The Wadsworth amendment is fair in that it gives each amendment an opportunity to be thoroughly considered before it is ratified.

A member of the legislature or of Congress has the privilege of recalling and changing his vote. Why should not a State have the same privilege, or right, in respect to constitutional amendments, which usually are far-reaching in character?

POPULAR VOICE IN AMENDMENTS.

The hearing scheduled for to-day will bring before the Senate Judiciary Committee at least one strong declaration in favor of Senator Wadsworth's resolution to regulate the procedure in amending the Constitution. Everett P. Wheeler, former president of the New York Bar Association, will have a very strong body of eastern legal opinion behind him when he speaks for the amending of amendment.

The Wadsworth plan, in order to effect its purpose, must protect the country as a whole against confusion of the Constitution's clarity by the disturbing inflow of incessant amendments. It seeks to do this by regulating and by rendering in some respects less hasty or casual the process by which States ratify constitutional changes that Congress proposes. The plan submits the draft of an amendment to replace the Constitution's Article V. The draft proposes, besides the ratifying restrictions, that the right be given to the State legislatures to initiate Federal constitutional amendment by demand in three-quarters of the whole number of States. But the regulations to control the process of ratification promise to play the larger part in our future. The draft contains a clause permitting each State to require a referendum by popular vote as its final step in confirming constitutional changes. New York stands among

the number of States that require such a vote to ratify changes in their State constitutions. The safeguard of popular vote that protects the people of New York State under Article XIV, of their present Constitution against fundamental changes too lightly made has been actually and vigorously applied in recent years. People believe it a prop to the stability of the State structure. It would seem but natural to them that the still deeper foundations of the Federal Constitution should be likewise anchored against the shifts of legislatures.

The draft provides that at least one house of each State legislature be elected after Federal passage of an amendment before that legislature may ratify. Thereby it assures each State that the lawgivers will not take sudden action before the popular will in the State shall have been interrogated.

A little over three-eighths of the country's 917 State senators and a little over onefourth of its 5,643 assemblymen can ratify a Federal amendment if the vote happens to fall a certain way. A far smaller number of these for the most part not nationally known persons can, under conditions favoring the minority, prevent the repeal of an amendment that the bulk of the country does not want or the passage of one that the country needs. No wonder Senator Wadsworth believes that the time has come for giving the popular voice a direct say in these matters.

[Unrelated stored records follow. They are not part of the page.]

-- ==== Sys2Proof/Laws/Frames.lean ====
section
/-!
SUPPORT. What the shared operations leave alone: one lemma for each field. The operations that place frames, change the notice
queue or judge a drain touch nothing else, whichever way their tests come out.
-/

namespace Sys2Proof.Machine

open Sys2Proof

/-! ### signalWakeU -/

@[simp] theorem State.signalWakeU_now (s : State) : (s.signalWakeU).now = s.now := by unfold State.signalWakeU; split <;> rfl
@[simp] theorem State.signalWakeU_resetPin (s : State) : (s.signalWakeU).resetPin = s.resetPin := by unfold State.signalWakeU; split <;> rfl
@[simp] theorem State.signalWakeU_spanExp (s : State) : (s.signalWakeU).spanExp = s.spanExp := by unfold State.signalWakeU; split <;> rfl
@[simp] theorem State.signalWakeU_identity (s : State) : (s.signalWakeU).identity = s.identity := by unfold State.signalWakeU; split <;> rfl
@[simp] theorem State.signalWakeU_member (s : State) : (s.signalWakeU).member = s.member := by unfold State.signalWakeU; split <;> rfl
@[simp] theorem State.signalWakeU_ingress (s : State) : (s.signalWakeU).ingress = s.ingress := by unfold State.signalWakeU; split <;> rfl
@[simp] theorem State.signalWakeU_held (s : State) : (s.signalWakeU).held = s.held := by unfold State.signalWakeU; split <;> rfl
@[simp] theorem State.signalWakeU_tagReg (s : State) : (s.signalWakeU).tagReg = s.tagReg := by unfold State.signalWakeU; split <;> rfl
@[simp] theorem State.signalWakeU_windows (s : State) : (s.signalWakeU).windows = s.windows := by unfold State.signalWakeU; split <;> rfl
@[simp] theorem State.signalWakeU_classifier (s : State) : (s.signalWakeU).classifier = s.classifier := by unfold State.signalWakeU; split <;> rfl
@[simp] theorem State.signalWakeU_egress (s : State) : (s.signalWakeU).egress = s.egress := by unfold State.signalWakeU; split <;> rfl
@[simp] theorem State.signalWakeU_reservations (s : State) : (s.signalWakeU).reservations = s.reservations := by unfold State.signalWakeU; split <;> rfl
@[simp] theorem State.signalWakeU_mgmtQueue (s : State) : (s.signalWakeU).mgmtQueue = s.mgmtQueue := by unfold State.signalWakeU; split <;> rfl
@[simp] theorem State.signalWakeU_mgmt (s : State) : (s.signalWakeU).mgmt = s.mgmt := by unfold State.signalWakeU; split <;> rfl
@[simp] theorem State.signalWakeU_entries (s : State) : (s.signalWakeU).entries = s.entries := by unfold State.signalWakeU; split <;> rfl
@[simp] theorem State.signalWakeU_tracker (s : State) : (s.signalWakeU).tracker = s.tracker := by unfold State.signalWakeU; split <;> rfl
@[simp] theorem State.signalWakeU_branches (s : State) : (s.signalWakeU).branches = s.branches := by unfold State.signalWakeU; split <;> rfl
@[simp] theorem State.signalWakeU_notices (s : State) : (s.signalWakeU).notices = s.notices := by unfold State.signalWakeU; split <;> rfl
@[simp] theorem State.signalWakeU_rePresentTimer (s : State) : (s.signalWakeU).rePresentTimer = s.rePresentTimer := by unfold State.signalWakeU; split <;> rfl
@[simp] theorem State.signalWakeU_presentationOwed (s : State) : (s.signalWakeU).presentationOwed = s.presentationOwed := by unfold State.signalWakeU; split <;> rfl
@[simp] theorem State.signalWakeU_interval (s : State) : (s.signalWakeU).interval = s.interval := by unfold State.signalWakeU; split <;> rfl
@[simp] theorem State.signalWakeU_noticeUnit (s : State) : (s.signalWakeU).noticeUnit = s.noticeUnit := by unfold State.signalWakeU; split <;> rfl
@[simp] theorem State.signalWakeU_choices (s : State) : (s.signalWakeU).choices = s.choices := by unfold State.signalWakeU; split <;> rfl
@[simp] theorem State.signalWakeU_pending (s : State) : (s.signalWakeU).pending = s.pending := by unfold State.signalWakeU; split <;> rfl
@[simp] theorem State.signalWakeU_br (s : State)  (b' : Branch) : (s.signalWakeU).br b' = s.br b' := congrArg (·[b']) (State.signalWakeU_branches s)
@[simp] theorem State.signalWakeU_entry (s : State)  (e' : EntryIx) : (s.signalWakeU).entry e' = s.entry e' := 
  congrArg (·[e']) (State.signalWakeU_entries s)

[New York Times, January 18, 1923.]

AMENDING THE CONSTITUTION.

"We, the people of the United States," ordained and established the Constitution. In their several States they ratified it. From the process of amending it they seem to have disappeared. In their stead, State legislatures, assuming to act as their agents, without caring to ascertain the will of the people of their several States, are driven by organized minorities, and in some cases ratify in express violation of their State constitutions. After the methods used in the ratification of the eighteenth and nineteenth amendments, how outworn, how ludicrous, seems John Marshall's statement that "the people made the Constitution and the people can unmake it. It is the creature of their will. The rights of States are tossed away carelessly by legis latures acting as "amending agencies" without knowing whether their principals, the people, want an amendment ratified or rejected.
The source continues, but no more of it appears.